Running a 70B teacher at FP8 requires approximately 70GB of VRAM (one H100 80GB). The 8B student at FP16 requires roughly 14GB. You can run them on separate GPUs or, if using FP8 for the teacher and BF16 for the student, on two H100s in a shared job. A common setup is one H100 for teacher inference (generating soft labels offline) and a second for student training, which avoids the need to run both simultaneously.

Model Distillation on GPU Cloud: Train an 8B Student from a 70B Teacher

Serving a 70B model in production costs roughly 3-4x more per token than serving an 8B model.

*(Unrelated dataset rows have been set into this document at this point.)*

/-! R182: an input byte that nothing has written. -/

/-- Everything a piece of pseudocode can come to: `P` of the state in which it goes on, `Q` of the one in which the
operation ends, `F` of the fault that stops the model. -/
def Flow.Leaves (P Q : State → Prop) (F : Fault → Prop) : Flow → Prop
  | .go t => P t
  | .ended t => Q t
  | .broke e => F e

theorem Flow.Leaves.andThen {P P' Q : State → Prop} {F : Fault → Prop} {r : Flow} {f : State → Flow}
    (hr : r.Leaves P Q F) (hf : ∀ t, P t → (f t).Leaves P' Q F) : (r.andThen f).Leaves P' Q F := by
  cases r with
  | go t => exact hf t hr
  | ended t => exact hr
  | broke e => exact hr

/-- The byte `m` of the running operation's input is one that nothing has written, and the HOST has overwritten neither
it nor a byte before it (93_implementation_defined.md U1). -/
structure LacksByte (s : State) (m : Nat) : Prop where
  within : m < s.nLatch
  unwritten : Memory.read s.inBuf m = none
  kept : ∀ a ≤ m, earlierBytes s a = []

/-- A point of the operation that runs in `s` at which the cursor is at index `i` at least and has not passed `m`. -/
structure NotPast (s : State) (m i : Nat) (t : State) : Prop where
  frame : decFrame s t
  reached : i ≤ t.work.src
  src_le : t.work.src ≤ m

/-- The fault of a load of an unwritten byte, up to index `m`. -/
def MissesByte (s : State) (m : Nat) (e : Fault) : Prop :=
  ∃ j ≤ m, e = .unwrittenInput j ∧ Memory.read s.inBuf j = none

namespace LacksByte
variable {s t : State} {m : Nat} {P Q : State → Prop}

theorem earlierBytes_eq (h : LacksByte s m) {i : Nat} (ht : NotPast s m i t) : earlierBytes t t.work.src = [] := by
  have hover : t.overwritten = s.overwritten := ht.frame.proj State.overwritten fun _ _ _ => rfl
  rw [earlierBytes, hover]
  exact h.kept _ ht.src_le

/-- A load at the cursor: a byte before `m`, or the fault. -/
theorem leaves_withInput (h : LacksByte s m) {i : Nat} (ht : NotPast s m i t) {f : Byte → State → Flow}
    (hf : ∀ b, t.work.src < m → Memory.read s.inBuf t.work.src = some b → (f b t).Leaves P Q (MissesByte s m)) :
    (withInput t.work.src t f).Leaves P Q (MissesByte s m) := by
  have hin : t.inBuf = s.inBuf := ht.frame.proj State.inBuf fun _ _ _ => rfl
  have hold := h.earlierBytes_eq ht
  cases hread : Memory.read s.inBuf t.work.src with
  | none =>
    rw [withInput_unwritten f (hin ▸ hread) hold]
    exact ⟨_, ht.src_le, rfl, hread⟩
  | some b =>
    rw [withInput_held f (hin ▸ hread) hold]
    have hne : t.work.src ≠ m := fun heq => by
      rw [heq, h.unwritten] at hread
      cases hread
    exact hf b (Nat.lt_of_le_of_ne ht.src_le hne) hread

/-- A loop whose passes consume input and do not pass `m` does not go on behind the loop. -/
theorem leaves_whileInput (h : LacksByte s m) {body : State → Flow}
    (hbody : ∀ t, NotPast s m 0 t → (body t).Leaves (NotPast s m (t.work.src + 1)) Q (MissesByte s m)) :
    ∀ (fuel : Nat) {t : State}, NotPast s m 0 t → m < fuel + t.work.src →
      (whileInput body fuel t).Leaves (fun _ => False) Q (MissesByte s m)
  | 0, t, ht, hfuel => by have := ht.src_le; omega
  | fuel + 1, t, ht, hfuel => by
    have hsrc : t.work.src < t.nLatch := by
      rw [ht.frame.nLatch]
      exact Nat.lt_of_le_of_lt ht.src_le h.within
    rw [whileInput_more hsrc]
    exact (hbody t ht).andThen fun u hu =>
      h.leaves_whileInput hbody fuel ⟨hu.frame, Nat.zero_le _, hu.src_le⟩ (by have := hu.reached; omega)

/-! The encoders. -/

theorem leaves_encPass (h : LacksByte s m) (ht : NotPast s m 0 t) :
    (encPass t).Leaves (NotPast s m (t.work.src + 1)) Q (MissesByte s m) :=
  h.leaves_withInput ht fun b hlt _ => by
    refine ⟨ht.frame.trans ((show decFrame t (advance t) from rfl).trans (scanByte_frame b _).1), ?_, ?_⟩
    · rw [scanByte_src]; exact Nat.le_refl _
    · rw [scanByte_src]; exact hlt

/-- The scan of an encoder stops at an unwritten byte. -/
theorem leaves_encScan (h : LacksByte s m) : (encScan s).Leaves (fun _ => False) (fun _ => False) (MissesByte s m) :=
  h.leaves_whileInput (fun _ => h.leaves_encPass) _ ⟨rfl, Nat.zero_le _, Nat.zero_le _⟩ h.within

end LacksByte

/-- How decoder `d` may fail before it comes to byte `m`: on a zero byte, or, in `COBS.DEC`, on a span cut short. -/
def FailsBefore (d : Decoder) (s : State) (m : Nat) (t : State) : Prop :=
  (t.status.err = .zeroByte ∧ ∃ a < m, Memory.read s.inBuf a = some 0#8) ∨ (t.status.err = .shortInput ∧ d = .cobs)

theorem endSpan_decFrame (s : State) : decFrame s (endSpan s) := by
  unfold endSpan
  split <;> rfl

@[simp] theorem endSpan_src (s : State) : (endSpan s).work.src = s.work.src := by
  unfold endSpan
  split <;> rfl

namespace LacksByte
variable {s : State} {m : Nat}

theorem leaves_copyBytes (h : LacksByte s m) (d : Decoder) {i : Nat} : ∀ (k : Nat) {t : State}, NotPast s m i t →
    (copyBytes k t).Leaves (NotPast s m i) (FailsBefore d s m) (MissesByte s m)
  | 0, _, ht => ht
  | k + 1, t, ht => h.leaves_withInput ht fun b hlt hread => by
    split
    · next hb => exact .inl ⟨rfl, _, hlt, hb ▸ hread⟩
    · exact h.leaves_copyBytes d k ⟨ht.frame.trans rfl, Nat.le_succ_of_le ht.reached, hlt⟩

theorem leaves_spanOf (h : LacksByte s m) (d : Decoder) {t : State} (ht : NotPast s m 0 t) :
    (spanOf d t).Leaves (NotPast s m (t.work.src + 1)) (FailsBefore d s m) (MissesByte s m) := by
  rw [spanOf_eq]
  refine h.leaves_withInput ht fun c hlt hread => ?_
  split
  · next hc => exact .inl ⟨rfl, _, hlt, hc ▸ hread⟩
  split
  · next hshort => exact .inr ⟨rfl, hshort.1⟩
  · have haccepted : NotPast s m (t.work.src + 1) (acceptCode c t) := ⟨ht.frame.trans rfl, Nat.le_refl _, hlt⟩
    refine (h.leaves_copyBytes d _ haccepted).andThen fun v hv => ?_
    have happended : NotPast s m (t.work.src + 1) (if v.work.short then appendCode v else v) := by
      split
      · exact ⟨hv.frame.trans rfl, hv.reached, hv.src_le⟩
      · exact hv
    exact ⟨happended.frame.trans (endSpan_decFrame _), by rw [endSpan_src]; exact happended.reached,
      by rw [endSpan_src]; exact happended.src_le⟩

/-- A decoder does not succeed on an input that lacks a byte. -/
theorem leaves_decodeFlow (h : LacksByte s m) (d : Decoder) :
    (decodeFlow d s.nLatch (initDec s)).Leaves (fun _ => False) (FailsBefore d s m) (MissesByte s m) := by
  have hstart : NotPast s m 0 (initDec s) := ⟨rfl, Nat.zero_le _, Nat.zero_le _⟩
  exact (h.leaves_whileInput (fun _ => h.leaves_spanOf d) s.nLatch hstart h.within).andThen fun _ => False.elim

end LacksByte

/-- An operation that does not go on, as a step: it has ended or the model stops. -/
theorem Flow.Leaves.outcome {Q : State → Prop} {F : Fault → Prop} {r : Flow} (hr : r.Leaves (fun _ => False) Q F) :
    (∃ t, r.outcome = .next t ∧ Q t) ∨ ∃ e, r.outcome = .fault e ∧ F e := by
  cases r with
  | go t => exact hr.elim
  | ended t => exact .inl ⟨t, rfl, hr⟩
  | broke e => exact .inr ⟨e, rfl, hr⟩

/-- With every byte before `m` written, the fault is that of byte `m`. -/
theorem MissesByte.eq {s : State} {m : Nat} {e : Fault} (h : MissesByte s m e)
    (hwritten : ∀ a < m, Memory.read s.inBuf a ≠ none) : e = .unwrittenInput m := by
  obtain ⟨j, hj, rfl, hnone⟩ := h
  rcases Nat.lt_or_eq_of_le hj with hlt | rfl
  · exact absurd hnone (hwritten j hlt)
  · rfl

/-- An encoder whose input lacks byte `m` and no byte before it stops there, whatever its final close is. -/
theorem LacksByte.encoder_faults {s : State} {m : Nat} (h : LacksByte s m)
    (hwritten : ∀ a < m, Memory.read s.inBuf a ≠ none) (close : State → Flow) :
    ((encScan s).andThen close).outcome = .fault (.unwrittenInput m) := by
  have hscan := h.leaves_encScan.andThen (f := close) (P' := fun _ => False) fun _ => False.elim
  rcases hscan.outcome with ⟨t, -, hended⟩ | ⟨e, hfault, hmiss⟩
  · exact hended.elim
  · rw [hfault, hmiss.eq hwritten]

theorem fetchExec_unwritten {s : State} (dec : Byte → Instr) (hread : Memory.read s.inBuf s.work.src = none)
    (hold : earlierBytes s s.work.src = []) : fetchExec dec s = .fault (.unwrittenInput s.work.src) := by
  rw [fetchExec, loadIn_unwritten hread hold]

/-- `COBSR.DEC` stops at byte `m` when the bytes before it pass its one check. -/
theorem LacksByte.cobsrDec_faults {s : State} {m : Nat} (h : LacksByte s m)
    (hdata : ∀ a < m, ∃ b, Memory.read s.inBuf a = some b ∧ b ≠ 0#8) :
    exec .cobsrDec s = .fault (.unwrittenInput m) := by
  have hrun : exec .cobsrDec s = _ := exec_decoderInstr .cobsr s
  rw [hrun]
  rcases (h.leaves_decodeFlow .cobsr).outcome with ⟨t, -, ⟨-, a, ha, hzero⟩ | ⟨-, hd⟩⟩ | ⟨e, hfault, hmiss⟩
  · obtain ⟨b, hread, hb⟩ := hdata a ha
    exact absurd (Option.some.inj (hread.symm.trans hzero)) hb
  · cases hd
  · refine hfault.trans (congrArg _ (hmiss.eq fun a ha => ?_))
    obtain ⟨b, hread, -⟩ := hdata a ha
    simp [hread]

/-- A decode that ends although its input lacks a byte has failed before it came to it. -/
theorem LacksByte.decoder_fails {s t : State} {m : Nat} (h : LacksByte s m) {d : Decoder}
    (ht : exec (decoderInstr d) s = .next t) : FailsBefore d s m t := by
  rw [exec_decoderInstr] at ht
  rcases (h.leaves_decodeFlow d).outcome with ⟨u, hended, hfail⟩ | ⟨e, hfault, -⟩
  · obtain rfl := Host.Outcome.next.inj (hended.symm.trans ht)
    exact hfail
  · cases hfault.symm.trans ht

theorem FailsBefore.err_ne_none {d : Decoder} {s t : State} {m : Nat} (h : FailsBefore d s m t) :
    t.status.err ≠ .none := by
  rcases h with ⟨herr, -⟩ | ⟨herr, -⟩ <;> simp [herr]

/-- Settles O33: no operation passes an unwritten byte of its input, and a single step that loads one is the fault. -/
theorem unwrittenInputStopsTheTransforms : Obligations.UnwrittenInputStopsTheTransforms := by
  refine ⟨?_, fun s hbusy hsize hpoint hread hold => ?_,
    fun s m hm hkept hdata hnone => LacksByte.cobsrDec_faults ⟨hm, hnone, hkept⟩ hdata, ?_⟩
  · rintro i (rfl | rfl) s m hm hkept hwritten hnone
    · exact LacksByte.encoder_faults ⟨hm, hnone, hkept⟩ hwritten _
    · exact LacksByte.encoder_faults ⟨hm, hnone, hkept⟩ hwritten _
  · rcases hpoint with ⟨hdir, hsrc⟩ | ⟨hdir, hfsm, hsrc⟩ | ⟨hdir, hfsm, hk⟩
    · have hruns : EncoderRuns s := ⟨hbusy, hsize, hdir⟩
      rw [hruns.engineTick_pass hsrc, encPass, withInput_unwritten _ hread hold]
      rfl
    · rw [engineTick_decoder hbusy hsize hdir, decTick_readCode_more hfsm hsrc, fetchExec_unwritten _ hread hold]
    · rw [engineTick_decoder hbusy hsize hdir, decTick_copyPayload hfsm hk, fetchExec_unwritten _ hread hold]
  · intro i hi s t m hm hkept hnone ht
    have hlacks : LacksByte s m := ⟨hm, hnone, fun a ha => hkept a (Nat.lt_of_le_of_lt ha hm)⟩
    rcases hi with rfl | rfl
    · exact (hlacks.decoder_fails (d := .cobs) ht).err_ne_none
    · exact (hlacks.decoder_fails (d := .cobsr) ht).err_ne_none

/-! R188: a running operation finishes. -/

/-- A byte of a written input is there to load. -/
theorem holdsInput.byte {s : State} {xs : List Byte} (h : holdsInput s xs) {i : Nat} (hi : i < s.nLatch) :
    ∃ b, Memory.read s.inBuf i = some b ∧ earlierBytes s i = [] := by
  have hlt : i < xs.length := h.1 ▸ hi
  obtain ⟨hread, hold⟩ := h.2 i hlt
  exact ⟨xs[i], by rw [hread, List.getElem?_eq_getElem hlt], hold⟩

theorem holdsInput.outside {s t : State} {xs : List Byte} (h : holdsInput s xs) (hframe : sameOutsideOperation s t) :
    holdsInput t xs := by
  rw [sameOutsideOperation] at hframe
  rw [hframe]
  exact h

/-- The transitions that end a span once its payload is copied (41_cobs_decode.md R92): a separator and the next span
start, the code that is the missing byte, or the completion. -/
def spanEndTicks (s : State) : Nat := if s.work.src < s.nLatch then 3 else if s.work.short then 2 else 1

/-- The most transitions that a decoder has left (R187): three for a byte at a span start, and one for a byte of a span
that is being copied; the terminal states, which no running decoder is in, count as one. -/
def decTicksLeft (s : State) : Nat :=
  match s.work.fsm with
  | .readCode => 3 * (s.nLatch - s.work.src) + 1
  | .copyPayload => 3 * (s.nLatch - s.work.src - s.work.k) + s.work.k + spanEndTicks s
  | .emitSeparator => 3 * (s.nLatch - s.work.src) + 2
  | .done => 1
  | .failed => 1

/-- The most ENGINE steps that a running operation has left (R187). -/
def ticksLeft (s : State) : Nat :=
  if sizeBit s.opLatch then 1
  else if dirBit s.opLatch then decTicksLeft s
  else s.nLatch - s.work.src + 1

section
variable {s : State}

theorem spanEndTicks_more (h : s.work.src < s.nLatch) : spanEndTicks s = 3 := if_pos h

theorem spanEndTicks_short (h : s.nLatch ≤ s.work.src) (hshort : s.work.short = true) : spanEndTicks s = 2 := by
  rw [spanEndTicks, if_neg (Nat.not_lt.2 h), if_pos hshort]

theorem spanEndTicks_last (h : s.nLatch ≤ s.work.src) (hshort : s.work.short = false) : spanEndTicks s = 1 := by
  simp [spanEndTicks, Nat.not_lt.2 h, hshort]

theorem spanEndTicks_bounds (s : State) : 1 ≤ spanEndTicks s ∧ spanEndTicks s ≤ 3 := by
  unfold spanEndTicks
  split_ifs <;> decide

theorem decTicksLeft_readCode (h : s.work.fsm = .readCode) :
    decTicksLeft s = 3 * (s.nLatch - s.work.src) + 1 := by
  rw [decTicksLeft, h]

theorem decTicksLeft_copyPayload (h : s.work.fsm = .copyPayload) :
    decTicksLeft s = 3 * (s.nLatch - s.work.src - s.work.k) + s.work.k + spanEndTicks s := by
  rw [decTicksLeft, h]

theorem decTicksLeft_emitSeparator (h : s.work.fsm = .emitSeparator) :
    decTicksLeft s = 3 * (s.nLatch - s.work.src) + 2 := by
  rw [decTicksLeft, h]

theorem decTicksLeft_pos (s : State) : 0 < decTicksLeft s := by
  have := spanEndTicks_bounds s
  unfold decTicksLeft
  split <;> omega

theorem ticksLeft_sizing (hsize : sizeBit s.opLatch = true) : ticksLeft s = 1 := if_pos hsize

If your 70B model is doing 90% of its heavy lifting on tasks an 8B could handle, you are burning real money. Model distillation is how you fix that: train a smaller student model to replicate the teacher's reasoning, then retire the expensive one. As part of a broader GPU cost optimization strategy, distillation typically delivers the largest single cost reduction of any technique, because it permanently reduces model size rather than just squeezing existing weights harder.

What Is Model Distillation

Model distillation trains a small student model to mimic the output probability distribution of a large teacher model, not just to predict the correct label. The key insight is that a teacher's full output vector across the vocabulary (its "soft labels") contains much richer information than a simple correct/wrong signal.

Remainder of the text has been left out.